Consignou, por fim, que, apesar de a Constituição ter conferido ao legislador ordinário a tarefa de estabelecer o critério definidor das parcelas que compõem a remuneração do servidor para fins previdenciários, não é possível subverter o comando constitucional de modo a incluir, na base de cálculo da contribuição previdenciária, parcelas sem repercussão nos proventos de aposentadoria, sob pena de desrespeito ao parágrafo 3º do art. 40 da Constituição Federal. Desse modo, conforme decidido pelo STF, desde o julgamento dos processos administrativos em 2002, o rol das parcelas isentas de contribuição previdenciária previsto pela Lei 9.783/1999 — e posteriormente pela Lei 10.887/2004 — não é taxativo, mas meramente exemplificativo. 

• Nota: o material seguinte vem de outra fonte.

/-- The data character of a fault frame (R7, R11): for an accepted channel a code of 1 to 255 sets FAULTED
and is stored, and code 0 counts MALFORMED; for a channel no longer accepted the frame counts FOREIGN. The
lane hunts, and nothing else changes. -/
def Obligations.FaultFrameTaken : Prop :=
  ∀ (l : Lane) (ch : Character) (code : Byte) (s : State) (fr : LaneFrame),
    Carries false code ch → s.steady = true →
    (s.intake.lane l).state = .accepting fr → fr.kind = .fault → fr.bytes = [] →
    exec (.hitLaneDataCharacter l ch) s = .next
      (if s.accepted fr.channel then
        if code = 0 then
          s.updLane l fun r => { r with state := .hunting, malformeds := bump r.malformeds }
        else
          (s.updLane l fun r => { r with state := .hunting }).updIntake fun i =>
            { i with faults := i.faults.set fr.channel { faulted := true, code := code } }
      else s.updLane l fun r => { r with state := .hunting, foreigns := bump r.foreigns })

/-- R9: a character error, a character whose parity or stop bit is wrong (R4, R191), on an open lane discards the
frame in progress, counts LINK_ERROR, sets the LINK_ERROR latch and leaves the lane HUNTING; on a shut lane it is
not detected. A good character on a shut lane is not examined either (Table 1-1). -/
def Obligations.CharacterErrorTaken : Prop :=
  ∀ (l : Lane) (ch : Character) (s : State), s.steady = true →
    (Faulty ch → (s.intake.lane l).state.isOpen = true →
      exec (.hitLaneCharacterError l ch) s = .next
        { s.updLane l fun r => { r with state := .hunting, linkErrors := min 65535 (r.linkErrors + 1) } with
          latches := { s.latches with linkError := true } }) ∧
    ((s.intake.lane l).state = .closed ∨ (s.intake.lane l).state = .settling →
      exec (.hitLaneCharacterError l ch) s = .next s ∧ exec (.hitLaneHeader l ch) s = .next s ∧
        exec (.hitLaneDataCharacter l ch) s = .next s)

/-- MERGE_SERVE (R16, R17): the slot of the lane whose turn it is, the only full one or the one not served
last, is emptied and remembered as served last; its descriptor goes to the tail of the Staging FIFO and is
counted, or is dropped at 32 entries with OVERRUN counted and QUEUE_DROP set. -/
def Obligations.MergeServes : Prop :=
  ∀ (l : Lane) (d : Descriptor) (s : State), s.steady = true →
    (s.intake.lane l).slot = some d →
    (∀ m, m ≠ l → (s.intake.lane m).slot = none ∨ s.intake.lastServed = m) →
    exec .mergeServe s = .next
      (if s.intake.fifo.length < 32 then
        (s.updLane l fun r => { r with slot := none }).updIntake fun i =>
          { i with lastServed := l, fifo := i.fifo ++ [d], hitsStaged := bump i.hitsStaged }
      else
        { (s.updLane l fun r => { r with slot := none }).updIntake fun i =>
            { i with lastServed := l, overruns := bump i.overruns } with
          latches := { s.latches with queueDrop := true } })

/-- RESTART_COUNT_EXPIRY at 5120 ticks starts the settle interval (R19); SETTLE_COUNT_EXPIRY at 2^20 ticks
ends it, and both lanes become CLOSED in SETUP and HUNTING otherwise (R5, R20). Nothing else changes. -/
def Obligations.RestartAndSettleEnd : Prop :=
  ∀ s : State, s.steady = true →
    (s.intake.phase = .restart → 5120 ≤ s.intake.restartCount →
      exec .restartCountExpiry s = .next
        { s with intake := { s.intake with phase := .settle, settleCount := 0 } }) ∧
    (s.intake.phase = .settle → 2 ^ 20 ≤ s.intake.settleCount →
      exec .settleCountExpiry s = .next
        { s with intake := { s.intake with
            phase := .done
            laneA := { s.intake.laneA with
              state := if s.run.state = .setup then .closed else .hunting }
            laneB := { s.intake.laneB with
              state := if s.run.state = .setup then .closed else .hunting } } })

/-! ### Event Former -/

/-- A hit with no candidate that is not late opens an event at the tail of the Open Event Set, where the set
holds fewer than 4 (R24 to R26, R30, R31). Nothing else changes but the FIFO's head. With 64 entries queued it
does so also where a grant is owed: the placement is then taken first (R35, log entry 9). -/
def Obligations.HitOpensEvent : Prop :=
  ∀ (d : Descriptor) (rest : List Descriptor) (s : State), s.resetAsserted = false →
    s.grantChoice = none ∨ 64 ≤ s.former.queue.length → s.intake.fifo = d :: rest → s.beforeCutoff d = true →
    (∀ e ∈ s.former.openSet, isCandidate s.params.w d e = false) →
    s.now < d.time + s.params.w + s.params.settle → s.former.openSet.length < 4 →
    exec .hitPlacement s = .next
      { s with
        intake := { s.intake with fifo := rest }
        former := { s.former with openSet := s.former.openSet ++ [s.eventOf d] } }

/-- A hit with a candidate of fewer than 8 members joins it (R28, R29): in its place of the member list; or
as first member, with the expiry computed anew, where it is earlier than the first; and there the event
closes at once where the new expiry is not later than now. Every other open event is as it was. With 64
entries queued a grant may be owed, and an event that closes is dropped: the offer comes first (R35). -/
def Obligations.HitJoinsEvent : Prop :=
  ∀ (d : Descriptor) (rest : List Descriptor) (i : Nat) (e : OpenEvent) (s : State),
    s.resetAsserted = false →
    s.grantChoice = none ∨ 64 ≤ s.former.queue.length → s.intake.fifo = d :: rest →
    s.beforeCutoff d = true → s.Chosen d i e → e.rest.length + 1 < 8 →
    let taken := { s with intake := { s.intake with fifo := rest } }
    let joined := fun (e' : OpenEvent) =>
      { taken with former := { s.former with openSet := s.former.openSet.set i e' } }
    (∀ before after, e.rest = before ++ after → e.first.time ≤ d.time →
      (∀ m ∈ before, m.time ≤ d.time) → (∀ m ∈ after.head?, d.time < m.time) →
      exec .hitPlacement s = .next (joined { e with rest := before ++ d :: after })) ∧
    (d.time < e.first.time →
      let expiry := d.time + s.params.w + s.params.settle
      let e' := { e with first := d, rest := e.first :: e.rest, expiry := expiry }
      (s.now < expiry → exec .hitPlacement s = .next (joined e')) ∧
      (expiry ≤ s.now → exec .hitPlacement s = .next
        (taken.closed (s.former.openSet.eraseIdx i) e')))

/-- R27: a hit whose candidate already has 8 members is turned away and counted EXCESS; the event is
unchanged, the hit is offered to no other candidate, and it opens no event. A grant may be owed where 64 entries
are queued (R35, log entry 9). -/
def Obligations.FullEventTurnsHitAway : Prop :=
  ∀ (d : Descriptor) (rest : List Descriptor) (i : Nat) (e : OpenEvent) (s : State),
    s.resetAsserted = false →
    s.grantChoice = none ∨ 64 ≤ s.former.queue.length → s.intake.fifo = d :: rest →
    s.beforeCutoff d = true → s.Chosen d i e → 8 ≤ e.rest.length + 1 →
    exec .hitPlacement s = .next
      { s with
        intake := { s.intake with fifo := rest }
        former := { s.former with excesses := min 65535 (s.former.excesses + 1) } }

/-- A hit later than the cutoff is discarded and counted POST_RUPTURE (R25); a hit with no candidate that
would open an expired event is discarded and counted LATE (R30). The premise on the run state holds in
every run (`RunLaw.rupture`). A grant may be owed where 64 entries are queued (R35, log entry 9). -/
def Obligations.HitDiscarded : Prop :=
  ∀ (d : Descriptor) (rest : List Descriptor) (s : State), RunLaw s →
    s.resetAsserted = false → s.grantChoice = none ∨ 64 ≤ s.former.queue.length →
    s.intake.fifo = d :: rest →
    (s.beforeCutoff d = false → exec .hitPlacement s = .next
      { s with
        intake := { s.intake with fifo := rest }
        former := { s.former with postRuptures := bump s.former.postRuptures } }) ∧
    (s.beforeCutoff d = true → (∀ e ∈ s.former.openSet, isCandidate s.params.w d e = false) →
      d.time + s.params.w + s.params.settle ≤ s.now → exec .hitPlacement s = .next
        { s with
          intake := { s.intake with fifo := rest }
          former := { s.former with lates := bump s.former.lates } })

/-- A hit that opens an event in a full set closes the open event of earliest expiry first, early, counted
EARLY and located as any close is (R32, R34). With 64 entries queued a grant may be owed, and the closed event is
dropped: the offer comes first (R35, log entry 9). -/
def Obligations.EarlyCloseMakesRoom : Prop :=
  ∀ (d : Descriptor) (rest : List Descriptor) (i : Nat) (e : OpenEvent) (s : State),
    s.resetAsserted = false →
    s.grantChoice = none ∨ 64 ≤ s.former.queue.length → s.intake.fifo = d :: rest → s.beforeCutoff d = true →
    (∀ q ∈ s.former.openSet, isCandidate s.params.w d q = false) →
    s.now < d.time + s.params.w + s.params.settle → s.former.openSet.length = 4 →
    s.former.openSet[i]? = some e →
    (∀ j, ∀ h : j < s.former.openSet.length, e.expiry < s.former.openSet[j].expiry ∨
      (e.expiry = s.former.openSet[j].expiry ∧ i ≤ j)) →
    exec .hitPlacement s = .next
      (({ s with
          intake := { s.intake with fifo := rest }
          former := { s.former with earlies := bump s.former.earlies } }).closed
        (s.former.openSet.eraseIdx i ++ [s.eventOf d]) { e with early := true })

/-- EVENT_EXPIRY closes the earliest-opened event whose expiry the timebase has reached (R33 to R36;
one event for each command is the model's reading, log entry 22). With 64 entries queued it does so also where a
fold is owed, and the event is dropped: the offer is then taken first (R35). -/
def Obligations.ExpiredEventCloses : Prop :=
  ∀ (i : Nat) (e : OpenEvent) (s : State), s.resetAsserted = false →
    s.grantChoice = none ∨ 64 ≤ s.former.queue.length →
    s.former.openSet[i]? = some e → e.expiry ≤ s.now →
    (∀ j, ∀ h : j < s.former.openSet.length, j < i → s.now < s.former.openSet[j].expiry) →
    exec .eventExpiry s = .next (s.closed (s.former.openSet.eraseIdx i) e)

/-! ### Locator -/

/-- The Locator (R53 to R62). The axial partner is the earliest other member on an accepted channel one ring
away in the reference's column, the circumferential one on an accepted channel in the next or the previous
column, round the 16, of its ring. The offset d of a span L and a time difference is 0 where time times VEL
reaches L times 1024, and otherwise half the distance left, rounded down. z lies d from the reference's ring
position toward the partner's, x lies d from its column position up or down the shell, and without a partner
each is the reference's. The partners present give the quality, z and x the cell. Under parameters in
their ranges z, x and the cell lie on the shell and in the grid. -/
def Obligations.LocationInsideGrid : Prop :=
  ∀ (s : State) (first : Descriptor) (rest : List Descriptor), ParamLaw s.params →
    let p := s.params
    let loc := s.locate first rest
    let sensor := fun (d : Descriptor) => s.sensors[d.channel]
    let ref := sensor first
    let qualifies := fun (d : Descriptor) =>
      (sensor d).enabled = true ∧ s.intake.faults[d.channel].faulted = false
    let axially := fun (d : Descriptor) => qualifies d ∧ (sensor d).column = ref.column ∧
      ((sensor d).ring.val + 1 = ref.ring.val ∨ (sensor d).ring.val = ref.ring.val + 1)
    let plus := fun (d : Descriptor) => qualifies d ∧ (sensor d).ring = ref.ring ∧
      (sensor d).column.val = (ref.column.val + 1) % 16
    let minus := fun (d : Descriptor) => qualifies d ∧ (sensor d).ring = ref.ring ∧
      ((sensor d).column.val + 1) % 16 = ref.column.val
    let offset := fun (span time : Nat) =>
      if span * 1024 ≤ time * p.vel then 0 else (span * 1024 - time * p.vel) / 2048
    let z := p.ringPos[ref.ring]
    let x := p.colPos[ref.column]
    (∃ axial circ : Option Descriptor,
      IsPartner rest axially axial ∧ IsPartner rest (fun d => plus d ∨ minus d) circ ∧
      loc.quality = (match axial, circ with
        | some _, some _ => .full
        | some _, none => .axial
        | none, some _ => .circ
        | none, none => .zonal) ∧
      (axial = none → loc.z = z) ∧
      (∀ d, axial = some d →
        let zp := p.ringPos[(sensor d).ring]
        (z < zp → loc.z = z + offset (zp - z) (d.time - first.time)) ∧
        (zp ≤ z → loc.z = z - offset (z - zp) (d.time - first.time))) ∧
      (circ = none → loc.x = x) ∧
      (∀ d, circ = some d →
        let xp := p.colPos[(sensor d).column]
        (plus d → loc.x =
          (x + offset (((xp : Int) - x) % p.circ).toNat (d.time - first.time)) % p.circ) ∧
        (minus d → (loc.x : Int) =
          ((x : Int) - offset (((x : Int) - xp) % p.circ).toNat (d.time - first.time)) % p.circ))) ∧
    loc.cell = { axial := min (loc.z / p.cell) ((p.length + p.cell - 1) / p.cell - 1)
                 circ := loc.x / p.cell } ∧
    loc.z ≤ p.length ∧ loc.x < p.circ ∧ p.inGrid loc.cell = true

Para a ministra, a situação dos servidores inativos, contemplados com proventos de aposentadoria, é distinta da dos servidores em atividade. Os aposentados são impelidos a participar do custeio do regime previdenciário de sua categoria em menor proporção, com vistas a impedir eventual insolubilidade do sistema, por imposição do princípio da solidariedade. Além disso, a contribuição dos inativos tem base de cálculo diversa da dos servidores da ativa, pois a contribuição previdenciária incide apenas sobre as parcelas dos proventos que excedem o limite máximo estabelecido para os benefícios do RGPS. 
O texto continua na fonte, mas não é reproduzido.